To those wary about the lack of seriousness, the superb cast is poised to deflect such criticisms. Tilda Swinton (Oscar winner Michael Clayton, 2007) as Betsey Trotwood and Hugh Laurie (Golden Globe Best Actor The Night Manager, House) as Mr. Dick are the anchors that complement Patel’s spirited performance. They are pivotal in transferring Dickens’s moral insights onto screen. Aunt Betsey’s kindness towards Mr. Dick, who in today’s term would be one stricken with mental illness, is a lesson in example, influencing David’s mutual friendship with him. The same with David’s support and acceptance of Mr. Micawber (Peter Capaldi) and his family while they are in dire financial distress. If we need a villain, Ben Whishaw’s Uriah Heep is there to show vividly the face of hypocrisy and the consequence of jealousy and deceit.

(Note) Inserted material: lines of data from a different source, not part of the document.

/-! ### Named updates of the engine -/

@[simp] theorem Engine.mapAxes_motion (e : Engine) (f : AxisState → AxisState) :
    (e.mapAxes f).motion = e.motion := rfl
@[simp] theorem Engine.freshProfiles_motion (e : Engine) : e.freshProfiles.motion = e.motion := rfl
@[simp] theorem Engine.clampBoth_motion (e : Engine) : e.clampBoth.motion = e.motion := rfl
@[simp] theorem Engine.slewBoth_motion (e : Engine) (o q : AxisPair) : (e.slewBoth o q).motion = e.motion := rfl
@[simp] theorem Engine.followBoth_motion (e : Engine) (q : AxisPair) : (e.followBoth q).motion = e.motion := rfl
@[simp] theorem Engine.setAxis_motion (e : Engine) (x : Axis) (a : AxisState) :
    (e.setAxis x a).motion = e.motion := by cases x <;> rfl
@[simp] theorem Engine.mapAxes_offArc (e : Engine) (f : AxisState → AxisState) :
    (e.mapAxes f).offArc = e.offArc := rfl
@[simp] theorem Engine.freshProfiles_offArc (e : Engine) : e.freshProfiles.offArc = e.offArc := rfl
@[simp] theorem Engine.clampBoth_offArc (e : Engine) : e.clampBoth.offArc = e.offArc := rfl
@[simp] theorem Engine.slewBoth_offArc (e : Engine) (o q : AxisPair) : (e.slewBoth o q).offArc = e.offArc := rfl
@[simp] theorem Engine.followBoth_offArc (e : Engine) (q : AxisPair) : (e.followBoth q).offArc = e.offArc := rfl
@[simp] theorem Engine.setAxis_offArc (e : Engine) (x : Axis) (a : AxisState) :
    (e.setAxis x a).offArc = e.offArc := by cases x <;> rfl
@[simp] theorem Engine.mapAxes_offEl (e : Engine) (f : AxisState → AxisState) :
    (e.mapAxes f).offEl = e.offEl := rfl
@[simp] theorem Engine.freshProfiles_offEl (e : Engine) : e.freshProfiles.offEl = e.offEl := rfl
@[simp] theorem Engine.clampBoth_offEl (e : Engine) : e.clampBoth.offEl = e.offEl := rfl
@[simp] theorem Engine.slewBoth_offEl (e : Engine) (o q : AxisPair) : (e.slewBoth o q).offEl = e.offEl := rfl
@[simp] theorem Engine.followBoth_offEl (e : Engine) (q : AxisPair) : (e.followBoth q).offEl = e.offEl := rfl
@[simp] theorem Engine.setAxis_offEl (e : Engine) (x : Axis) (a : AxisState) :
    (e.setAxis x a).offEl = e.offEl := by cases x <;> rfl
@[simp] theorem Engine.mapAxes_cfg (e : Engine) (f : AxisState → AxisState) : (e.mapAxes f).cfg = e.cfg := rfl
@[simp] theorem Engine.freshProfiles_cfg (e : Engine) : e.freshProfiles.cfg = e.cfg := rfl
@[simp] theorem Engine.clampBoth_cfg (e : Engine) : e.clampBoth.cfg = e.cfg := rfl
@[simp] theorem Engine.slewBoth_cfg (e : Engine) (o q : AxisPair) : (e.slewBoth o q).cfg = e.cfg := rfl
@[simp] theorem Engine.followBoth_cfg (e : Engine) (q : AxisPair) : (e.followBoth q).cfg = e.cfg := rfl
@[simp] theorem Engine.setAxis_cfg (e : Engine) (x : Axis) (a : AxisState) :
    (e.setAxis x a).cfg = e.cfg := by cases x <;> rfl
@[simp] theorem Engine.mapAxes_target (e : Engine) (f : AxisState → AxisState) :
    (e.mapAxes f).target = e.target := rfl
@[simp] theorem Engine.freshProfiles_target (e : Engine) : e.freshProfiles.target = e.target := rfl
@[simp] theorem Engine.clampBoth_target (e : Engine) : e.clampBoth.target = e.target := rfl
@[simp] theorem Engine.slewBoth_target (e : Engine) (o q : AxisPair) : (e.slewBoth o q).target = e.target := rfl
@[simp] theorem Engine.followBoth_target (e : Engine) (q : AxisPair) : (e.followBoth q).target = e.target := rfl
@[simp] theorem Engine.setAxis_target (e : Engine) (x : Axis) (a : AxisState) :
    (e.setAxis x a).target = e.target := by cases x <;> rfl
@[simp] theorem Engine.mapAxes_request (e : Engine) (f : AxisState → AxisState) :
    (e.mapAxes f).request = e.request := rfl
@[simp] theorem Engine.freshProfiles_request (e : Engine) : e.freshProfiles.request = e.request := rfl
@[simp] theorem Engine.clampBoth_request (e : Engine) : e.clampBoth.request = e.request := rfl
@[simp] theorem Engine.slewBoth_request (e : Engine) (o q : AxisPair) : (e.slewBoth o q).request = e.request := rfl
@[simp] theorem Engine.followBoth_request (e : Engine) (q : AxisPair) :
    (e.followBoth q).request = e.request := rfl
@[simp] theorem Engine.setAxis_request (e : Engine) (x : Axis) (a : AxisState) :
    (e.setAxis x a).request = e.request := by cases x <;> rfl
@[simp] theorem Engine.mapAxes_passage (e : Engine) (f : AxisState → AxisState) :
    (e.mapAxes f).passage = e.passage := rfl
@[simp] theorem Engine.freshProfiles_passage (e : Engine) : e.freshProfiles.passage = e.passage := rfl
@[simp] theorem Engine.clampBoth_passage (e : Engine) : e.clampBoth.passage = e.passage := rfl
@[simp] theorem Engine.slewBoth_passage (e : Engine) (o q : AxisPair) : (e.slewBoth o q).passage = e.passage := rfl
@[simp] theorem Engine.followBoth_passage (e : Engine) (q : AxisPair) :
    (e.followBoth q).passage = e.passage := rfl
@[simp] theorem Engine.setAxis_passage (e : Engine) (x : Axis) (a : AxisState) :
    (e.setAxis x a).passage = e.passage := by cases x <;> rfl
@[simp] theorem Engine.mapAxes_arrivedAt (e : Engine) (f : AxisState → AxisState) :
    (e.mapAxes f).arrivedAt = e.arrivedAt := rfl
@[simp] theorem Engine.freshProfiles_arrivedAt (e : Engine) : e.freshProfiles.arrivedAt = e.arrivedAt := rfl
@[simp] theorem Engine.clampBoth_arrivedAt (e : Engine) : e.clampBoth.arrivedAt = e.arrivedAt := rfl
@[simp] theorem Engine.slewBoth_arrivedAt (e : Engine) (o q : AxisPair) :
    (e.slewBoth o q).arrivedAt = e.arrivedAt := rfl
@[simp] theorem Engine.followBoth_arrivedAt (e : Engine) (q : AxisPair) :
    (e.followBoth q).arrivedAt = e.arrivedAt := rfl
@[simp] theorem Engine.setAxis_arrivedAt (e : Engine) (x : Axis) (a : AxisState) :
    (e.setAxis x a).arrivedAt = e.arrivedAt := by cases x <;> rfl
@[simp] theorem Engine.mapAxes_unparkAt (e : Engine) (f : AxisState → AxisState) :
    (e.mapAxes f).unparkAt = e.unparkAt := rfl
@[simp] theorem Engine.freshProfiles_unparkAt (e : Engine) : e.freshProfiles.unparkAt = e.unparkAt := rfl
@[simp] theorem Engine.clampBoth_unparkAt (e : Engine) : e.clampBoth.unparkAt = e.unparkAt := rfl
@[simp] theorem Engine.slewBoth_unparkAt (e : Engine) (o q : AxisPair) :
    (e.slewBoth o q).unparkAt = e.unparkAt := rfl
@[simp] theorem Engine.followBoth_unparkAt (e : Engine) (q : AxisPair) :
    (e.followBoth q).unparkAt = e.unparkAt := rfl
@[simp] theorem Engine.setAxis_unparkAt (e : Engine) (x : Axis) (a : AxisState) :
    (e.setAxis x a).unparkAt = e.unparkAt := by cases x <;> rfl
@[simp] theorem Engine.mapAxes_mismatch (e : Engine) (f : AxisState → AxisState) :
    (e.mapAxes f).mismatch = e.mismatch := rfl
@[simp] theorem Engine.freshProfiles_mismatch (e : Engine) : e.freshProfiles.mismatch = e.mismatch := rfl
@[simp] theorem Engine.clampBoth_mismatch (e : Engine) : e.clampBoth.mismatch = e.mismatch := rfl
@[simp] theorem Engine.slewBoth_mismatch (e : Engine) (o q : AxisPair) :
    (e.slewBoth o q).mismatch = e.mismatch := rfl
@[simp] theorem Engine.followBoth_mismatch (e : Engine) (q : AxisPair) :
    (e.followBoth q).mismatch = e.mismatch := rfl
@[simp] theorem Engine.setAxis_mismatch (e : Engine) (x : Axis) (a : AxisState) :
    (e.setAxis x a).mismatch = e.mismatch := by cases x <;> rfl
@[simp] theorem Engine.mapAxes_encodersOn (e : Engine) (f : AxisState → AxisState) :
    (e.mapAxes f).encodersOn = e.encodersOn := rfl
@[simp] theorem Engine.freshProfiles_encodersOn (e : Engine) : e.freshProfiles.encodersOn = e.encodersOn := rfl
@[simp] theorem Engine.clampBoth_encodersOn (e : Engine) : e.clampBoth.encodersOn = e.encodersOn := rfl
@[simp] theorem Engine.slewBoth_encodersOn (e : Engine) (o q : AxisPair) :
    (e.slewBoth o q).encodersOn = e.encodersOn := rfl
@[simp] theorem Engine.followBoth_encodersOn (e : Engine) (q : AxisPair) :
    (e.followBoth q).encodersOn = e.encodersOn := rfl
@[simp] theorem Engine.setAxis_encodersOn (e : Engine) (x : Axis) (a : AxisState) :
    (e.setAxis x a).encodersOn = e.encodersOn := by cases x <;> rfl
@[simp] theorem Engine.mapAxes_backout (e : Engine) (f : AxisState → AxisState) :
    (e.mapAxes f).backout = e.backout := rfl
@[simp] theorem Engine.freshProfiles_backout (e : Engine) : e.freshProfiles.backout = e.backout := rfl
@[simp] theorem Engine.clampBoth_backout (e : Engine) : e.clampBoth.backout = e.backout := rfl
@[simp] theorem Engine.slewBoth_backout (e : Engine) (o q : AxisPair) : (e.slewBoth o q).backout = e.backout := rfl
@[simp] theorem Engine.followBoth_backout (e : Engine) (q : AxisPair) :
    (e.followBoth q).backout = e.backout := rfl
@[simp] theorem Engine.setAxis_backout (e : Engine) (x : Axis) (a : AxisState) :
    (e.setAxis x a).backout = e.backout := by cases x <;> rfl
@[simp] theorem Engine.mapAxes_halting (e : Engine) (f : AxisState → AxisState) :
    (e.mapAxes f).halting = e.halting := rfl
@[simp] theorem Engine.freshProfiles_halting (e : Engine) : e.freshProfiles.halting = e.halting := rfl
@[simp] theorem Engine.clampBoth_halting (e : Engine) : e.clampBoth.halting = e.halting := rfl
@[simp] theorem Engine.slewBoth_halting (e : Engine) (o q : AxisPair) : (e.slewBoth o q).halting = e.halting := rfl
@[simp] theorem Engine.followBoth_halting (e : Engine) (q : AxisPair) :
    (e.followBoth q).halting = e.halting := rfl
@[simp] theorem Engine.setAxis_halting (e : Engine) (x : Axis) (a : AxisState) :
    (e.setAxis x a).halting = e.halting := by cases x <;> rfl
@[simp] theorem Engine.mapAxes_disturbed (e : Engine) (f : AxisState → AxisState) :
    (e.mapAxes f).disturbed = e.disturbed := rfl
@[simp] theorem Engine.freshProfiles_disturbed (e : Engine) : e.freshProfiles.disturbed = e.disturbed := rfl
@[simp] theorem Engine.clampBoth_disturbed (e : Engine) : e.clampBoth.disturbed = e.disturbed := rfl
@[simp] theorem Engine.slewBoth_disturbed (e : Engine) (o q : AxisPair) :
    (e.slewBoth o q).disturbed = e.disturbed := rfl
@[simp] theorem Engine.followBoth_disturbed (e : Engine) (q : AxisPair) :
    (e.followBoth q).disturbed = e.disturbed := rfl
@[simp] theorem Engine.setAxis_disturbed (e : Engine) (x : Axis) (a : AxisState) :
    (e.setAxis x a).disturbed = e.disturbed := by cases x <;> rfl
@[simp] theorem Engine.mapAxes_seen (e : Engine) (f : AxisState → AxisState) :
    (e.mapAxes f).seen = e.seen := rfl
@[simp] theorem Engine.freshProfiles_seen (e : Engine) : e.freshProfiles.seen = e.seen := rfl
@[simp] theorem Engine.clampBoth_seen (e : Engine) : e.clampBoth.seen = e.seen := rfl
@[simp] theorem Engine.slewBoth_seen (e : Engine) (o q : AxisPair) : (e.slewBoth o q).seen = e.seen := rfl
@[simp] theorem Engine.followBoth_seen (e : Engine) (q : AxisPair) : (e.followBoth q).seen = e.seen := rfl
@[simp] theorem Engine.setAxis_seen (e : Engine) (x : Axis) (a : AxisState) :
    (e.setAxis x a).seen = e.seen := by cases x <;> rfl
@[simp] theorem Engine.mapAxes_demandAt (e : Engine) (f : AxisState → AxisState) :
    (e.mapAxes f).demandAt = e.demandAt := rfl
@[simp] theorem Engine.freshProfiles_demandAt (e : Engine) : e.freshProfiles.demandAt = e.demandAt := rfl
@[simp] theorem Engine.clampBoth_demandAt (e : Engine) : e.clampBoth.demandAt = e.demandAt := rfl
@[simp] theorem Engine.slewBoth_demandAt (e : Engine) (o q : AxisPair) :
    (e.slewBoth o q).demandAt = e.demandAt := rfl
@[simp] theorem Engine.followBoth_demandAt (e : Engine) (q : AxisPair) :
    (e.followBoth q).demandAt = e.demandAt := rfl
@[simp] theorem Engine.setAxis_demandAt (e : Engine) (x : Axis) (a : AxisState) :
    (e.setAxis x a).demandAt = e.demandAt := by cases x <;> rfl
@[simp] theorem Engine.dropTarget_motion (e : Engine) : e.dropTarget.motion = e.motion := rfl
@[simp] theorem Engine.dropTarget_az (e : Engine) : e.dropTarget.az = e.az := rfl
@[simp] theorem Engine.dropTarget_el (e : Engine) : e.dropTarget.el = e.el := rfl
@[simp] theorem Engine.dropTarget_offArc (e : Engine) : e.dropTarget.offArc = e.offArc := rfl
@[simp] theorem Engine.dropTarget_offEl (e : Engine) : e.dropTarget.offEl = e.offEl := rfl
@[simp] theorem Engine.dropTarget_cfg (e : Engine) : e.dropTarget.cfg = e.cfg := rfl
@[simp] theorem Engine.dropTarget_target (e : Engine) : e.dropTarget.target = none := rfl
@[simp] theorem Engine.dropTarget_request (e : Engine) : e.dropTarget.request = none := rfl
@[simp] theorem Engine.dropTarget_passage (e : Engine) : e.dropTarget.passage = none := rfl
@[simp] theorem Engine.dropTarget_arrivedAt (e : Engine) : e.dropTarget.arrivedAt = none := rfl
@[simp] theorem Engine.dropTarget_unparkAt (e : Engine) : e.dropTarget.unparkAt = e.unparkAt := rfl
@[simp] theorem Engine.dropTarget_mismatch (e : Engine) : e.dropTarget.mismatch = e.mismatch := rfl
@[simp] theorem Engine.dropTarget_encodersOn (e : Engine) : e.dropTarget.encodersOn = e.encodersOn := rfl
@[simp] theorem Engine.dropTarget_backout (e : Engine) : e.dropTarget.backout = e.backout := rfl
@[simp] theorem Engine.dropTarget_halting (e : Engine) : e.dropTarget.halting = e.halting := rfl
@[simp] theorem Engine.dropTarget_disturbed (e : Engine) : e.dropTarget.disturbed = e.disturbed := rfl
@[simp] theorem Engine.dropTarget_seen (e : Engine) : e.dropTarget.seen = e.seen := rfl
@[simp] theorem Engine.dropTarget_demandAt (e : Engine) : e.dropTarget.demandAt = e.demandAt := rfl
@[simp] theorem Engine.mapAxes_az (e : Engine) (f : AxisState → AxisState) : (e.mapAxes f).az = f e.az := rfl
@[simp] theorem Engine.mapAxes_el (e : Engine) (f : AxisState → AxisState) : (e.mapAxes f).el = f e.el := rfl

Such a light handling of the classic novel has its weakness naturally. While the moral lesson of good over evil still stands, David’s growing insights about love, life, and faith which Dickens writes about so eloquently have not been transferred onto screen as successfully. It is unfortunate that the movie does not elaborate on the effects of David’s misplaced adulations of Steerforth (Aneurin Barnard, The Goldfinch, 2019) nor does it focus on his awakening to the fervency Agnes has for him. David’s blindspot and Agnes’s hidden love for him would have made a poignant storyline. Nevertheless, the two eventually do come together, but just as a coda, with Dora (Morfydd Clark, Love & Friendship, 2016) getting the inkling of a mismatch between herself and the emerging writer to gracefully step aside, sparing David the deathbed scene from the book.
Overall, the adaptation is a joy to watch, and one of those films that I’d like to rewatch. It has just been screened at London Film Festival in early October, release dates in North America unknown. The casting might pose an issue for some, but it just may be another object lesson for today.